- Opening Delimiter -

-- ==== Sys2Proof/Machine/Codec.lean ====
section
/-! DEFINITION. The payload codec (40_payload_codec.md): the meanings of `ENC_ABS`, `DEC_ABS`, `ENC_REL`,
`DEC_REL`, and of the two frame rows. -/

namespace Sys2Proof.Machine

/-- `ENC_ABS` (40_payload_codec.md R155). -/
def execEncAbs (s : State) : Result :=
  let la := toAbs s.params s.inLat
  let lo := toAbs s.params s.inLon
  if outOfRange s.params (fitsAbs la && fitsAbs lo) then .next (s.raise .encRange)
  else .next (s.putTx (absBytes s.params.byteOrder (tc 32 la) (tc 32 lo) s.inAge))

/-- `DEC_ABS` (40_payload_codec.md R157). -/
def execDecAbs (s : State) : Result :=
  if s.rxlen.toNat ≠ Config.absLen then .next (s.raise .badLength)
  else
    .next (s.putFix (field s.params (s.rxb.readBytes 0 4) * qAbs s.params)
      (field s.params (s.rxb.readBytes 4 4) * qAbs s.params) (s.rxb.read 8))

/-- `ENC_REL` (40_payload_codec.md R160). -/
def execEncRel (s : State) : Result :=
  let dla := toRel s.params s.inLat s.params.refLatQ
  let dlo := toRel s.params s.inLon s.params.refLonQ
  if outOfRange s.params (fitsRel dla && fitsRel dlo) then .next (s.raise .encRange)
  else .next (s.putTx (relBytes s.params.byteOrder (tc 16 dla) (tc 16 dlo) s.inAge))

/-- `DEC_REL` (40_payload_codec.md R163): the length is tested before the magic (60_exceptions.md R255). -/
def execDecRel (s : State) : Result :=
  if s.rxlen.toNat ≠ Config.relLen then .next (s.raise .badLength)
  else if s.rxb.read 0 ≠ Config.magic0 ∨ s.rxb.read 1 ≠ Config.magic1 then .next (s.raise .badMagic)
  else
    .next (s.putFix (s.params.refLatQ + field s.params (s.rxb.readBytes 2 2) * qRel s.params)
      (s.params.refLonQ + field s.params (s.rxb.readBytes 4 2) * qRel s.params) (s.rxb.read 6))

/-- `FRAME_ABS`: an absolute frame is presented to the block, as `LOADRX` does with its nine bytes
(30_encoding.md R114, R131; log 13). -/
def execFrameAbs (lat lon : Word) (age : Byte) (s : State) : Result :=
  .next (s.loadRx (absBytes s.params.byteOrder lat.toNat lon.toNat age))

/-- `FRAME_REL`: a relative frame is presented to the block, as `LOADRX` does with its seven bytes
(30_encoding.md R115, R131; log 13). -/
def execFrameRel (dlat dlon : Half) (age : Byte) (s : State) : Result :=
  .next (s.loadRx (relBytes s.params.byteOrder dlat.toNat dlon.toNat age))

end Sys2Proof.Machine
end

- Closing Delimiter -

* _What to produce_
Copy every line of the data above, beginning with the first and ending with the line that contains "(40_payload_codec.md R155). -/", and give nothing more.

* _Solution to the exercise_
-- ==== Sys2Proof/Machine/Codec.lean ====
section
/-! DEFINITION. The payload codec (40_payload_codec.md): the meanings of `ENC_ABS`, `DEC_ABS`, `ENC_REL`,
`DEC_REL`, and of the two frame rows. -/

namespace Sys2Proof.Machine

/-- `ENC_ABS` (40_payload_codec.md R155). -/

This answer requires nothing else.